My co-author and I differ (significantly) on certain areas we write about. In a sense, we represent opposite ends of the spectrum. My partner is keen to publish; I am ambivalent.

I'm bothered by questions of academic integrity, namely:

(1) Do I withdraw entirely, allowing a one-sided, uncontested opinion to be expressed? This is the easiest option.

(2) Do we submit normally, with our names and affiliations, knowing that some opinions expressed are contrary to my own views, and may negatively impact my academic work at a later stage? While uncomfortable, this does seem fair.

(3) Do I remain anonymous, with the partner being the first author? This way we can address the divergence and bring out a contrast in perspectives, without me having to worry about long-term consequences. But I don't know if it is an accepted practice. I have come across questions on anonymity here and here, but these primarily discuss single-author work.

  • 1
    If you "audit" a course are you allowed to publish the results? Is this an "essay" or more of a "report" based on your findings and / or analysis?
    – Solar Mike
    Commented Nov 30, 2018 at 10:25
  • There isn't a restriction, to my knowledge. (If there is, my problem is solved already :) On report vs essay, I'm not sure I understand the distinction as you intend it - but this is intended to be an analysis of existing trends/practices, and evolution of some new insights. Commented Nov 30, 2018 at 10:38
  • Why are you concerned with publication? It isn't typical for school assignments to be published, and certainly not without approval by the authors. Submitting an assignment for a course is not the same as saying you approve it being published. Writing a paper for a course from a perspective that is not your own is not an unusual assignment.
    – Bryan Krause
    Commented Dec 1, 2018 at 3:08

4 Answers 4


Rather than knowing that some opinions expressed are contrary to my own views, you could present both views and clearly label them as such. For instance, you could open by explaining:

The authors opinions differ significantly and each author presents their own opinion below:

Followed by each opinion:

Author Name A: ...

Author Name B: ...

  • This is very interesting. Have you come across a precedent where this has been done? Commented Nov 30, 2018 at 12:27
  • 2
    @user153812 Scientist refers to this as "usually the case," I've certainly seen it, but not frequently (possibly because authors reach consensus).
    – user2768
    Commented Nov 30, 2018 at 13:30
  • I can confirm I've seen this a few times (in econ/finance), but on minor issues of interpretation of the results, rather than methodology.
    – PatrickT
    Commented Nov 30, 2018 at 16:48
  • 1
    For a concrete example, see page xiii of the preface in A Course in Game Theory (Osborne and Rubinstein). It's in some sense a silly debate --- orthogonal to the main point of the text --- but the authors express differing opinions regarding the use of pronouns in the text. They separately present their own sides, then the compromise that was reached.
    – kyle
    Commented Nov 30, 2018 at 18:21
  • 2
    Example (.pdf link) of a paper from parapsychology that does something similar. Rather than divide the discussion into separate sections, it uses a "here are several possible interpretations of these results" format, but the "possible interpretations" include both "author A faked their data" and "author B faked their data", so it's certainly adversarial.
    – A_S00
    Commented Nov 30, 2018 at 21:16

You haven't specified your field of study. I think the answer may depend heavily on whether you are in humanities vs. soft sciences vs. hard sciences. I will give an answer from the "hard" end of the spectrum: I work in applied mathematics.

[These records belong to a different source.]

/-- A cancel leaves for the unit that holds a wait (R245, R248): the wire wait ends at once, a cancel
to a die unit of the node or to another node is on its way; an operation that is no wait has none.  `gone` says that the
context has faulted, halted or been reset, so that nobody is to be woken. -/
def State.sendCancel (s : State) (n x : Nat) (w : WaitSt) (gone : Bool) : State :=
  if !w.isWait then s else
  match w.die with
  | none => (s.freeWatch n s.nodeId n x w.tag).2
  | some d =>
    let c : CancelMsg := {
      node := s.nodeId, core := n, ctx := x, epoch := (s.ctx n x).epoch, tag := w.tag
      addr := fld w.ins.desc.w1 47 0, gone := gone }
    if w.node = s.nodeId then { s with sync := { s.sync with cancels := s.sync.cancels ++ [(d, c)] } }
    else
      let p := s.mkPacket w.node 0x04 0 w.tag (fld w.ins.desc.w1 47 0) ((w.ins.op % 16) * 2 ^ 60) w.ins.desc.w2
        (syncUnit w.ins.pc s.stepNo n x (s.ctx n x).epoch
          (b2n (bitAt w.ins.desc.w3 0) + 2 * b2n (bitAt w.ins.desc.w3 1) + 4))
      s.sendPacket (dieOf n) p

/-- A pending wait of a context is withdrawn (R248: fault, halt, reset). -/
def State.dropWait (s : State) (n x : Nat) : State :=
  let c := s.ctx n x
  match c.wait with
  | none => s
  | some w =>
    let s := s.setCtx n x { c with wait := none, heldWake := none, fly := c.fly.filter (fun i => i.cls != 4) }
    s.sendCancel n x w true

/-! ## Transactions (R271 to R281, R289) -/

/-- A transaction by its number. -/
def State.findTxn (s : State) (id : Nat) : Option Txn := s.txn.txns.find? (fun t => t.id == id)

/-- The state with a transaction changed. -/
def State.mapTxn (s : State) (id : Nat) (f : Txn → Txn) : State :=
  { s with txn := { s.txn with txns := s.txn.txns.map (fun t => if t.id = id then f t else t) } }

/-- TXN.OPEN, TXN.TAGGED and TXN.MACHINE from the transactions and the tagged lines. -/
def State.txnRegs (s : State) : State :=
  let s := (List.range 4).foldl (fun s d =>
    let open_ := (s.txn.txns.filter (fun t => t.die == d && t.scope != 3 && t.state != 6)).length
    let tagged := (s.txn.tagged.filter (fun l => l.owner.isSome && s.homeSlice (l.line * 64) / 8 == d)).length
    let s := s.setRf (pTXN d) 0x120 8 0 open_
    let s := s.setRf (pTXN d) 0x128 20 0 tagged
    s.setRf (pTXN d) 0x128 52 32 (max tagged (s.rf (pTXN d) 0x128 52 32))) s
  let machine := s.txn.txns.filter (fun t => t.scope == 3)
  match (machine.find? (fun t => t.state != 6)).or machine.head? with
  | none => s.setReg (pTXN 0) 0x130 0
  | some t =>
    let txc := (t.members.filter (·.txc)).length
    let txe := (t.members.filter (·.txe)).length
    let v : Nat := txe * 2 ^ 48 + txc * 2 ^ 32 + t.parts * 2 ^ 16 + (if t.state = 6 then 0 else t.state)
    s.setReg (pTXN 0) 0x130 (BitVec.ofNat 64 v)

/-- A local verdict bit is set by a cause on this node: 0 NONFINITE, 1 ABORT, 2 HOST_SKIP; after the node has
contributed its record, for the next step (R215, R216).  NF_OWN records a NONFINITE that arose here. -/
def State.verdictBit (s : State) (bit : Nat) : State :=
  if s.step.contributed then
    { s with step := { s.step with
        nextBits := s.step.nextBits ||| 2 ^ bit
        nextOwn := s.step.nextOwn || bit == 0 } }
  else
    let s := s.setRf pCFE 0x1D0 bit bit 1
    if bit = 0 then s.setRf pCFE 0x1D0 3 3 1 else s

/-- A received packet sets the local NONFINITE bit (R215). -/
def State.verdictRecv (s : State) : State :=
  if s.step.contributed then { s with step := { s.step with nextBits := s.step.nextBits ||| 1 } }
  else s.setRf pCFE 0x1D0 0 0 1

/-- An abort cause arises (R281): it dooms a transaction that is OPEN, and is recorded as the first. -/
def State.txnCause (s : State) (id cause code cls core ctx : Nat) : State :=
  match s.findTxn id with
  | none => s
  | some t =>
    if t.state ≠ 1 then s
    else
      let s := s.mapTxn id (fun t => { t with state := 2, cause := cause, code := code, cls := cls, byCore := core, byCtx := ctx })
      let s := if t.scope = 3 then s.verdictBit 1 else s
      s.txnRegs

/-- A member that counts as having reached TXC and TXE, because its context faults or is reset
(R280). -/
def State.txnLeave (s : State) (n x : Nat) : State :=
  let c := s.ctx n x
  match c.txn with
  | none => s
  | some id =>
    let s := s.setCtx n x { c with txn := none, txWait := 0, fly := c.fly.filter (fun i => i.cls != 4) }
    (s.mapTxn id (fun t => { t with members := t.members.map (fun m =>
      if m.core = n ∧ m.ctx = x then { m with txc := true, txcDone := true, txe := true, txeDone := true } else m) })).txnRegs

/-! ## Output tiles (R115 to R117) -/

/-- MXA.STATE.LIVE of an array. -/
def State.liveState (s : State) (n a : Nat) : Nat := s.rf (pMXA n a) 0x100 9 8

/-- MXA.STATE.SHADOW of an array. -/
def State.shadowState (s : State) (n a : Nat) : Nat := s.rf (pMXA n a) 0x100 17 16

/-- The live set of an array becomes EMPTY; the live fields of the registers return to 0 (R159,
R160). -/
def State.emptyLive (s : State) (n a : Nat) : State :=
  let s := s.setArr n a { s.arr n a with live := {}, injNar := false }
  let s := s.setRf (pMXA n a) 0x100 47 32 0
  let s := s.setRf (pMXA n a) 0x100 25 24 0
  let s := s.setRf (pMXA n a) 0x100 9 8 0
  let s := s.setRf (pMXA n a) 0x188 2 0 0
  s.setRf (pMXA n a) 0x190 13 0 0

/-- The shadow set of an array becomes FREE and empty. -/
def State.emptyShadow (s : State) (n a : Nat) : State :=
  (s.setArr n a { s.arr n a with shadow := {} }).setRf (pMXA n a) 0x100 17 16 0

/-- The open output tile of an array is aborted (R117); ABORTS counts one that was OPEN. -/
def State.abortTile (s : State) (n a : Nat) : State :=
  if s.liveState n a = 0 then s else (s.emptyLive n a).addReg (pMXA n a) 0x120 1

/-- The open tiles of the arrays that a context owns are aborted. -/
def State.abortTiles (s : State) (n x : Nat) (arrs : List Nat) : State :=
  arrs.foldl (fun s a => if s.arrOwner n a = x then s.abortTile n a else s) s

/-! ## Context faults (R131, R132) -/

/-- A fault as it is recorded. -/
structure FaultRec where
  unit : Nat
  cls : Nat
  code : Nat
  pc : Nat
  /-- FAULT_INFO: word and bit of a descriptor refusal. -/
  info : Nat := 0
  multi : Bool := false
  deriving DecidableEq, Repr

/-- Abort cause of a fault (R281). -/
def FaultRec.cause (f : FaultRec) : Nat :=
  if f.code = 0x40 ∧ (f.cls = 0x20 ∨ f.cls = 0x22 ∨ f.cls = 0x23) then 3
  else if f.code = 0x41 ∧ f.cls = 0x20 then 4
  else 2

If I didn't agree with the contents of a paper in a substantial way, I would certainly not consent to be an author of the paper. Authorship implies a belief in the correctness of what is written. I would go with option #1.

If I disagreed with coauthors over minor, subjective points (and this happens) I would work with them to find a way of presenting things that we can both agree on. In math, this often means simply leaving out speculative remarks.

  • I certainly see your point, being from the materials science/engineering community myself. This particular case is from a sociology-policy sort of field, so I'm all the more ignorant about the norms. Your answer is useful regardless. Thanks! Commented Nov 30, 2018 at 12:52
  • 2
    At least in math, it isn't that abnormal for coauthors to express disagreement on likelihood of a conjecture. I don't have an example off the top of my head, but I've seen a few papers with something "Open Question is A. Author 1 believes A is likely to be true. Author B thinks it is likely false." or something similar.
    – JoshuaZ
    Commented Nov 30, 2018 at 17:28

If your coauthor is not willing to somehow present the two sides of this coin as suggested by @user2768 -- which is usually the case -- I suggest you go with option (2).

You can always go back to that point to re-discuss the matter on your own, and there's always the chance you will see things a bit differently later, especially once this conflict of interests cools down.

Your career is potentially long, you're probably still young by now and thus prone to overestimate the future influence of a single short publication. Likely not many peers will read it as keenly as you expect, and even fewer will judge you for its contents (unfortunately this is how modern academia is).

Back off now, come back to this later. Good luck!


After looking at your previous post, I can't help but see this a bit differently. Unless the assignment had additional parameters about coming together around a controversial idea, and or the "challenge" is to merge your individual authorships into a singular voice, it kind of sounds like your over thinking it. It's not coincidental that you were put in random pairs, with a divisive theme/assignment. It seems like your anxiety over authorship differences, is not only going to be expected, but, it's kind of the point, yeah?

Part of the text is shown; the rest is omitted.